### WHAT TO PRODUCE
Word for word, transcribe the data below from the line with "69 and 70 say" to the line with "(EndsBy (retryBank (bankOf (addr / 64))) (.cboInval", keeping both of those lines.

(Saved data entries)
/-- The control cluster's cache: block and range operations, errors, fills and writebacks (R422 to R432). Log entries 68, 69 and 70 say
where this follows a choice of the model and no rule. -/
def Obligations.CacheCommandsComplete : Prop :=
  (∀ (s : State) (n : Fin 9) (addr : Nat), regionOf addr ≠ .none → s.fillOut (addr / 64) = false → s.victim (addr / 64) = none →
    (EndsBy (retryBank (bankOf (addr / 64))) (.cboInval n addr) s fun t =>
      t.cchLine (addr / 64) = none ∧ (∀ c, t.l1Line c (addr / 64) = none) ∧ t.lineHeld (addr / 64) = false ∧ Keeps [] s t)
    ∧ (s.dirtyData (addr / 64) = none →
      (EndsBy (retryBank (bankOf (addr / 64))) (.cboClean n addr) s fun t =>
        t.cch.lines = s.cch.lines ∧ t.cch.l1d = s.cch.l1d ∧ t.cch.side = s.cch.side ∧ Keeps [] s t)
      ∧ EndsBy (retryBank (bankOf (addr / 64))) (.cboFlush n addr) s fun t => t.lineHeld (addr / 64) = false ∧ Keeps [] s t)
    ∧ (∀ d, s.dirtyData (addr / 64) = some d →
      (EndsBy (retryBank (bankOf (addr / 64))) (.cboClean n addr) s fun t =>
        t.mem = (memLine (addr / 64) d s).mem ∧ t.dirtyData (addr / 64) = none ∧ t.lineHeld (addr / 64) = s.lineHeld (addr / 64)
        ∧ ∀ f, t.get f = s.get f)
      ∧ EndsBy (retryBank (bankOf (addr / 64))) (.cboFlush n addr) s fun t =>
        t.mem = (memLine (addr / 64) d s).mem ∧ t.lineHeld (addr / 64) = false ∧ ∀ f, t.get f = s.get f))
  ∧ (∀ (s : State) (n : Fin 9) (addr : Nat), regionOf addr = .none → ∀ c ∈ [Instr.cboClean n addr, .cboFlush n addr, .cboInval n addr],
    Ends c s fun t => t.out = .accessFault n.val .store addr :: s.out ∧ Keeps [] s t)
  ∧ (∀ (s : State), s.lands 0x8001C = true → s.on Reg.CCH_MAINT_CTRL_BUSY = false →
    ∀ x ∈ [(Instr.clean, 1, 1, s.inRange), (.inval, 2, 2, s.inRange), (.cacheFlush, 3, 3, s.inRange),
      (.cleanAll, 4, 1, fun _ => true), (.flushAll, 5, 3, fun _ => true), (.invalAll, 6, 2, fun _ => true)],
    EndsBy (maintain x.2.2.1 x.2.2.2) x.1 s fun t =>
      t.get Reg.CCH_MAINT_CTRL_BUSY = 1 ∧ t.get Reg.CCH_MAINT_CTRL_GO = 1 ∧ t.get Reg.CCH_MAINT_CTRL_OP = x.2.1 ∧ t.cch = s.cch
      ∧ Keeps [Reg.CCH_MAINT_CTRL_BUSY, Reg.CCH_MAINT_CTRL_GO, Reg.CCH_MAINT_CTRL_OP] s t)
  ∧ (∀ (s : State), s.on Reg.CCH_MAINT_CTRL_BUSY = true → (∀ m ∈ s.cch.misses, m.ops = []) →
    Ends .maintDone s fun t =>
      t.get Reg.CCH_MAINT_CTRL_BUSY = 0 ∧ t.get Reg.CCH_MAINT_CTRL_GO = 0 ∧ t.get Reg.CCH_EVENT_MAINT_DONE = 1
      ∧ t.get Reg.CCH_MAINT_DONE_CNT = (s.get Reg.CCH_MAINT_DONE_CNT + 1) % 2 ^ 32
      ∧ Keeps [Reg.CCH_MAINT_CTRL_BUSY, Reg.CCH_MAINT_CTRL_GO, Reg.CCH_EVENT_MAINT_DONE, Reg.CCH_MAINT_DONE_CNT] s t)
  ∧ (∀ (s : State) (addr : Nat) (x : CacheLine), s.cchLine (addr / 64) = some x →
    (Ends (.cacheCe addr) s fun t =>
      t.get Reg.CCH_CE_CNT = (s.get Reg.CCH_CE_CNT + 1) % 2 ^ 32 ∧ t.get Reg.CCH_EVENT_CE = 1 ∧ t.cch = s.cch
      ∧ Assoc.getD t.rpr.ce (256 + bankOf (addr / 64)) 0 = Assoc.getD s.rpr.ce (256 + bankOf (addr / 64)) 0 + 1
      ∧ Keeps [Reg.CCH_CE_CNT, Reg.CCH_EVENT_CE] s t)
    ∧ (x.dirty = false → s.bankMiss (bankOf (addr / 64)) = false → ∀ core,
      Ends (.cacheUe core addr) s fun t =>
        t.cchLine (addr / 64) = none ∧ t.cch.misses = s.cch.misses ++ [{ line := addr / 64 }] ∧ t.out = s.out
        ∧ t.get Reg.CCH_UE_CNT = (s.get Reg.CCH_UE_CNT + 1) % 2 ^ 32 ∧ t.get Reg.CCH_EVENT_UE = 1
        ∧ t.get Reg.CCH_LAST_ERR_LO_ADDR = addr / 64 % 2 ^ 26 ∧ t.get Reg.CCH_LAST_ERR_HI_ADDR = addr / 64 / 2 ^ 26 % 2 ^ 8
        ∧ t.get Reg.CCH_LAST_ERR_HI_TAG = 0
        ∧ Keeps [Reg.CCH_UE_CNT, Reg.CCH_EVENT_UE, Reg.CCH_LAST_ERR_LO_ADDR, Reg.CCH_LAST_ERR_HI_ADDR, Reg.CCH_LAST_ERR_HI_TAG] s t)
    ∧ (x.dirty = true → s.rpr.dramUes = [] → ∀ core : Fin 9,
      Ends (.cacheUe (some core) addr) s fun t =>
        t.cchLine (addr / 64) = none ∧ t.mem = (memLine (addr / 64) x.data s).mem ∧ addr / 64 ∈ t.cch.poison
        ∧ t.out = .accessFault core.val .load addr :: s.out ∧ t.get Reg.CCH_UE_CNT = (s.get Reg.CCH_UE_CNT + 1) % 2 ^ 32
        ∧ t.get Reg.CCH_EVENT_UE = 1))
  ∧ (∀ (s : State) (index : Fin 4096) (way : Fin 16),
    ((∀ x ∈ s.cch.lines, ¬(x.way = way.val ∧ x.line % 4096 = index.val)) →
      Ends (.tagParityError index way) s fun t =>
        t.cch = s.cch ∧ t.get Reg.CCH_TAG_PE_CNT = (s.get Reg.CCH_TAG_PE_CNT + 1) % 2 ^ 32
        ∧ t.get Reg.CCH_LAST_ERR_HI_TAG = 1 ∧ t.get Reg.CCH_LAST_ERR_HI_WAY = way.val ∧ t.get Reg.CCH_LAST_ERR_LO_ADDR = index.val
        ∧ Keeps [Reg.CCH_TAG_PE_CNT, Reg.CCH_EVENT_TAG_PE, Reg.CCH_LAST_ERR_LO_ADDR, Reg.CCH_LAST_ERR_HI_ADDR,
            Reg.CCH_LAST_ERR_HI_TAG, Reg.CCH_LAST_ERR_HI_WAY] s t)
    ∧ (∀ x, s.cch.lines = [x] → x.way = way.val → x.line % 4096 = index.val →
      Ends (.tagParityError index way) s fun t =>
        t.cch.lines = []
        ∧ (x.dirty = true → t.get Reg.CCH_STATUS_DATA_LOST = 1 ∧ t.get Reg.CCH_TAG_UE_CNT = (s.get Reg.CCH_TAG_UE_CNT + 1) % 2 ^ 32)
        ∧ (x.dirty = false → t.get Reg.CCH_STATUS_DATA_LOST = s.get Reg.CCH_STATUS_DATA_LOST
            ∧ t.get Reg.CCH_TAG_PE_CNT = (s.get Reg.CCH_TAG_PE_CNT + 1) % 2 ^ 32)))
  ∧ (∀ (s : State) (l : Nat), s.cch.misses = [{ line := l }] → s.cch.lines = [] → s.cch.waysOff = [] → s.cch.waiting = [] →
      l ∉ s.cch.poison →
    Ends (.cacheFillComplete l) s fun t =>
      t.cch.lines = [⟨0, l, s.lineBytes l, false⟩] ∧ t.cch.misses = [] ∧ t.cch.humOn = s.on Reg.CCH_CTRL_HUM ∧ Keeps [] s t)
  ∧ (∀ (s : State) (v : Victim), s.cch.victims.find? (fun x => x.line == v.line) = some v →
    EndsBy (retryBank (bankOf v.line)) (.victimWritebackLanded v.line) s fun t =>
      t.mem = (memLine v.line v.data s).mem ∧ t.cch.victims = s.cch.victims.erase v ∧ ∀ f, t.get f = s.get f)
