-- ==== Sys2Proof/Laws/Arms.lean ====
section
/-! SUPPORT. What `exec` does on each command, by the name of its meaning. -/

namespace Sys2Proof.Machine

---

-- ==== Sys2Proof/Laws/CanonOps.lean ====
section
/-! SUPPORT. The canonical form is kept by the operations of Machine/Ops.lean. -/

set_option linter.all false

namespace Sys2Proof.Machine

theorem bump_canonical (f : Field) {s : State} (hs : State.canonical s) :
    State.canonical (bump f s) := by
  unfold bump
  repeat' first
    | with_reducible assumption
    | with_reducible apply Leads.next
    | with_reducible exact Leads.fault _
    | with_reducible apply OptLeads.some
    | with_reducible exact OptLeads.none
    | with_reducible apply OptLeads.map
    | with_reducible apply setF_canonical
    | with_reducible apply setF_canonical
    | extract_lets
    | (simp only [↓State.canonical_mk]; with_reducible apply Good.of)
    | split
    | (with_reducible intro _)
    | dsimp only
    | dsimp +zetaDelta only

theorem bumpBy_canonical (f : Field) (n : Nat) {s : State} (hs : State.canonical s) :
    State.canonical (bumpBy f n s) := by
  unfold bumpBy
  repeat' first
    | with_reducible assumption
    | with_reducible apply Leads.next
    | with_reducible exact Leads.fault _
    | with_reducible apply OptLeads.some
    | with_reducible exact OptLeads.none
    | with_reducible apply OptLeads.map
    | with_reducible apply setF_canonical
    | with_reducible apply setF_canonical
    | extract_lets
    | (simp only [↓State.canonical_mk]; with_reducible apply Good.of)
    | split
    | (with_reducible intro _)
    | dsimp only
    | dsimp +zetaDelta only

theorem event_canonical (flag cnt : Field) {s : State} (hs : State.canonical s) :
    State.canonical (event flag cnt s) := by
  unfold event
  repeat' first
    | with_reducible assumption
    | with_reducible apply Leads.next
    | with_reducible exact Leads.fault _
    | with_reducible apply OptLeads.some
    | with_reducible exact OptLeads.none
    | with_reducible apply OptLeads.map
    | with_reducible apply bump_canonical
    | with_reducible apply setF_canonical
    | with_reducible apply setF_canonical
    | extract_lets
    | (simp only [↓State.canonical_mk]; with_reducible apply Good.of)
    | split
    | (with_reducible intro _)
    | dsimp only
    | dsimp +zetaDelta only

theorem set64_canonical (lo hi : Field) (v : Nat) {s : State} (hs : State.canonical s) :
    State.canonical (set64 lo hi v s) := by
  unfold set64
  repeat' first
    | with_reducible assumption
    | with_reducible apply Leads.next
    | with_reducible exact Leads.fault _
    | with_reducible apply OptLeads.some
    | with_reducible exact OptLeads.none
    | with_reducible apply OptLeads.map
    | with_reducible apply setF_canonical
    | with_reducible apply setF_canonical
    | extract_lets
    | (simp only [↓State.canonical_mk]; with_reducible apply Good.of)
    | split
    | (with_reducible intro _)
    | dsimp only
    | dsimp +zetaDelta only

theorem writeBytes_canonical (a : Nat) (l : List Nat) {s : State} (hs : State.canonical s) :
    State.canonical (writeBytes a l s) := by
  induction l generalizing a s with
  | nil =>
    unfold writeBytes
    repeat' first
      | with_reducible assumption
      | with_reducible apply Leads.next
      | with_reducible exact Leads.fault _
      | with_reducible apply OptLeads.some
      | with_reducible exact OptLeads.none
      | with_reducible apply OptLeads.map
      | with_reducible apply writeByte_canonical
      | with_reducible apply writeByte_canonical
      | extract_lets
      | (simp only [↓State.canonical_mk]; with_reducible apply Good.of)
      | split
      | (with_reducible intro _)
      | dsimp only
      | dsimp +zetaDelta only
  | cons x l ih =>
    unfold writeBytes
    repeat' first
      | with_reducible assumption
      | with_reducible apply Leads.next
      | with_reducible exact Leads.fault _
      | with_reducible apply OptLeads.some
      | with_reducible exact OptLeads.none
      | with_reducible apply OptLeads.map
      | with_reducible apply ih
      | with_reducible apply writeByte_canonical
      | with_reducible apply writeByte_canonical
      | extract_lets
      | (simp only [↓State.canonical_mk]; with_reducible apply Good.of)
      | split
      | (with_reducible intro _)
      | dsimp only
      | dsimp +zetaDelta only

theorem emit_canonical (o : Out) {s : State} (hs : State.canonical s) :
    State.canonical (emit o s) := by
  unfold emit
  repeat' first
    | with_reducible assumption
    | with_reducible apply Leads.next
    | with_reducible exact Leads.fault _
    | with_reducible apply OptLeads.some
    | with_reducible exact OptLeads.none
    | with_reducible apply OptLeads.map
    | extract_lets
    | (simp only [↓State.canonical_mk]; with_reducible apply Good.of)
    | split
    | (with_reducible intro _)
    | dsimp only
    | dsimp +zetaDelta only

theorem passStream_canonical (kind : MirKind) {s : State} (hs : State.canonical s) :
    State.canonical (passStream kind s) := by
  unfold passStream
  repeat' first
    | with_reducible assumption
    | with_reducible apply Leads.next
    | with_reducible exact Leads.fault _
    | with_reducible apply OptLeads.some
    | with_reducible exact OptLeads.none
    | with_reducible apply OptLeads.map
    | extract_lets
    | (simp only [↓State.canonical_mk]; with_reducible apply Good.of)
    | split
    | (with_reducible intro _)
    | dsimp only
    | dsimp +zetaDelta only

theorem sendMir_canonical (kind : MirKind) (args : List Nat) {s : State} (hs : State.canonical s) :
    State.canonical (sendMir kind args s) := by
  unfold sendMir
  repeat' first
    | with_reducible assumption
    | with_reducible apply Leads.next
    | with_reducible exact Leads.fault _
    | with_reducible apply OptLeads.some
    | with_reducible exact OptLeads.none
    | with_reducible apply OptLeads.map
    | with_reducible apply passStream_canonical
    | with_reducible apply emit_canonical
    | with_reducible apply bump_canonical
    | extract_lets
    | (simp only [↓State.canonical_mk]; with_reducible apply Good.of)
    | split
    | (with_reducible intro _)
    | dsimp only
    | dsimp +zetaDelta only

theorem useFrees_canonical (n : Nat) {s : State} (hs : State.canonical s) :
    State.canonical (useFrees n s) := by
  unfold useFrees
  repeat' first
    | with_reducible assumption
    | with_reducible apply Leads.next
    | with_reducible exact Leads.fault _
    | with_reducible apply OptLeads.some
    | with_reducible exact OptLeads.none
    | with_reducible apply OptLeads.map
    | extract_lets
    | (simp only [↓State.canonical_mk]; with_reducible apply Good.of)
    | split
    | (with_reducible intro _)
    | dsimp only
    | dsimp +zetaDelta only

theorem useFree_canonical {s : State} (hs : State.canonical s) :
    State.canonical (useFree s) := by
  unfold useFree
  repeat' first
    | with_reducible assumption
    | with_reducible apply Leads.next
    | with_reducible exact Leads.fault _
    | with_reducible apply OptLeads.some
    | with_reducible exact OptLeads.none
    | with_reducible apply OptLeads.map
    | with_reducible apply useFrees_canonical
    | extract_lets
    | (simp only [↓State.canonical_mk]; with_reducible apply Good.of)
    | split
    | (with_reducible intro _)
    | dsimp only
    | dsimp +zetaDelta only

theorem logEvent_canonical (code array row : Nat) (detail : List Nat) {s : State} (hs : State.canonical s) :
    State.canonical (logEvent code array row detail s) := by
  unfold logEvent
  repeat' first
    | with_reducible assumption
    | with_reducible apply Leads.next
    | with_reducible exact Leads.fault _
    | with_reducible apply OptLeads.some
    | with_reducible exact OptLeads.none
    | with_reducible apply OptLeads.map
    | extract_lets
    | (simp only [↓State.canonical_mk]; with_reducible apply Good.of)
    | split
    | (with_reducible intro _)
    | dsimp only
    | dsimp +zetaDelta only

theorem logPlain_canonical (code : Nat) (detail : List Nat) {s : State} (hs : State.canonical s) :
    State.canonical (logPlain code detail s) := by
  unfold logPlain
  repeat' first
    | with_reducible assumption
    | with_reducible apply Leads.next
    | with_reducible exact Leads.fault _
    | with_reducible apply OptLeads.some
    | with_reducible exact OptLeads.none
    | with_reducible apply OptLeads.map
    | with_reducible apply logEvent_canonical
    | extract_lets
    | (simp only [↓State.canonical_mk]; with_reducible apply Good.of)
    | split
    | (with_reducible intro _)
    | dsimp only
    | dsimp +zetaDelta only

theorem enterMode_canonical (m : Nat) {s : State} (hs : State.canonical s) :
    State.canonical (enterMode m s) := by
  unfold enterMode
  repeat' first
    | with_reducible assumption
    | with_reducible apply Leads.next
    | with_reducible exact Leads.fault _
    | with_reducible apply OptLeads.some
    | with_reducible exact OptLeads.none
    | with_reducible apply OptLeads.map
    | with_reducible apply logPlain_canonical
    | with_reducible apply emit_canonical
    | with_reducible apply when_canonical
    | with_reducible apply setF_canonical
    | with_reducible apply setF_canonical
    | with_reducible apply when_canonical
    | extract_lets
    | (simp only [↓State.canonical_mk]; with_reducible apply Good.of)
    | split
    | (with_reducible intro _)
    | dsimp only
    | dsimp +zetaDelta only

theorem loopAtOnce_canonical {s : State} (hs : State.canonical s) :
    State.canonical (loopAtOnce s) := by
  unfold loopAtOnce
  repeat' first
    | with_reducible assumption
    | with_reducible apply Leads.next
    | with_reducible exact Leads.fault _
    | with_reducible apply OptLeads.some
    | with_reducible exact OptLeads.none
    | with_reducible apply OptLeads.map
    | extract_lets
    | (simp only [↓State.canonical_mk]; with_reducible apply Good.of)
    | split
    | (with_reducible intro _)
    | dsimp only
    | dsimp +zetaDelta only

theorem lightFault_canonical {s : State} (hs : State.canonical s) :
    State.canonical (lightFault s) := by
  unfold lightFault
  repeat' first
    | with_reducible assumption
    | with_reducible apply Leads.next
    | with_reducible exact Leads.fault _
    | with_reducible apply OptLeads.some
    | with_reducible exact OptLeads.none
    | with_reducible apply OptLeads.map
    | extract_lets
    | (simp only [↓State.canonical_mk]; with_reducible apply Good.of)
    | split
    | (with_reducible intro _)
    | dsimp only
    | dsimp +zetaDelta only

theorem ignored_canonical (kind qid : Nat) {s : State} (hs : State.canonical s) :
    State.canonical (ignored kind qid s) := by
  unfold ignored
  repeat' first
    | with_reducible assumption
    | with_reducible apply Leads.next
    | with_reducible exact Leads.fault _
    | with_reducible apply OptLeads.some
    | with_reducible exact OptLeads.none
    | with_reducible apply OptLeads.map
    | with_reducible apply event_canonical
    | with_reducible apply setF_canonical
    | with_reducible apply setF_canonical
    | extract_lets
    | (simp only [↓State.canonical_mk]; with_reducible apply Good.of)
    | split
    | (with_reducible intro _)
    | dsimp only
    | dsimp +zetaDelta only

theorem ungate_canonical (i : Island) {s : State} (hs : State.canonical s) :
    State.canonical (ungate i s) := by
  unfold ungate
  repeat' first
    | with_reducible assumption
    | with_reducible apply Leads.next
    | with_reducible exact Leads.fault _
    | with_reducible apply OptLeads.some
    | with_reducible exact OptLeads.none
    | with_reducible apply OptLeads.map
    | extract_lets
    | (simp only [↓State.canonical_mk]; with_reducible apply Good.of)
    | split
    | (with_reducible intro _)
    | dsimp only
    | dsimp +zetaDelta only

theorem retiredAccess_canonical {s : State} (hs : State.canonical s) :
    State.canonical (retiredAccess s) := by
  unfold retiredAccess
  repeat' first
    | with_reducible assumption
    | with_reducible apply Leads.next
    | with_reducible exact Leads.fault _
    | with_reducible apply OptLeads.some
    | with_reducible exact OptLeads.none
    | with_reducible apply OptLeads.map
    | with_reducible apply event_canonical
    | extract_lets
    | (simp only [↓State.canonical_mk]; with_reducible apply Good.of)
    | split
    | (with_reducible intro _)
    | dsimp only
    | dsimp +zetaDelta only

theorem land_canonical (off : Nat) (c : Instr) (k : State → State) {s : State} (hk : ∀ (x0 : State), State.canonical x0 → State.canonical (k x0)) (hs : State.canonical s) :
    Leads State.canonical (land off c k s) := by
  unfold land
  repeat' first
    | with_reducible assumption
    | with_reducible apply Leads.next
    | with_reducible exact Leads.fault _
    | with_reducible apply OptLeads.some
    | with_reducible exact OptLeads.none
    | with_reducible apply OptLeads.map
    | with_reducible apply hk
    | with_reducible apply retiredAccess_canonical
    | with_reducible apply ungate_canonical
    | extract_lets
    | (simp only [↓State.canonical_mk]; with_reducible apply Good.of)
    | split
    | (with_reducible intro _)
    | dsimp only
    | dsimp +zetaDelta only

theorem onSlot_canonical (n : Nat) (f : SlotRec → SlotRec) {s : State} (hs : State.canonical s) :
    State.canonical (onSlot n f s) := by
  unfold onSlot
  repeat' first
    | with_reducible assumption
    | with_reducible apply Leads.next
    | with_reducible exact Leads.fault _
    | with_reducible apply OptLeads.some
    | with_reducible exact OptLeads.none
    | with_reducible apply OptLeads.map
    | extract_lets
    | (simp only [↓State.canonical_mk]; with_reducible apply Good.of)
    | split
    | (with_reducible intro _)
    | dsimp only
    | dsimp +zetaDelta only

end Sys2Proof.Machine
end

### PROBLEM SOLUTION
/-- The control cluster's cache: block and range operations, errors, fills and writebacks (R422 to R432). Log entries 68, 69 and 70 say
where this follows a choice of the model and no rule. -/
def Obligations.CacheCommandsComplete : Prop :=
  (∀ (s : State) (n : Fin 9) (addr : Nat), regionOf addr ≠ .none → s.fillOut (addr / 64) = false → s.victim (addr / 64) = none →
    (EndsBy (retryBank (bankOf (addr / 64))) (.cboInval n addr) s fun t =>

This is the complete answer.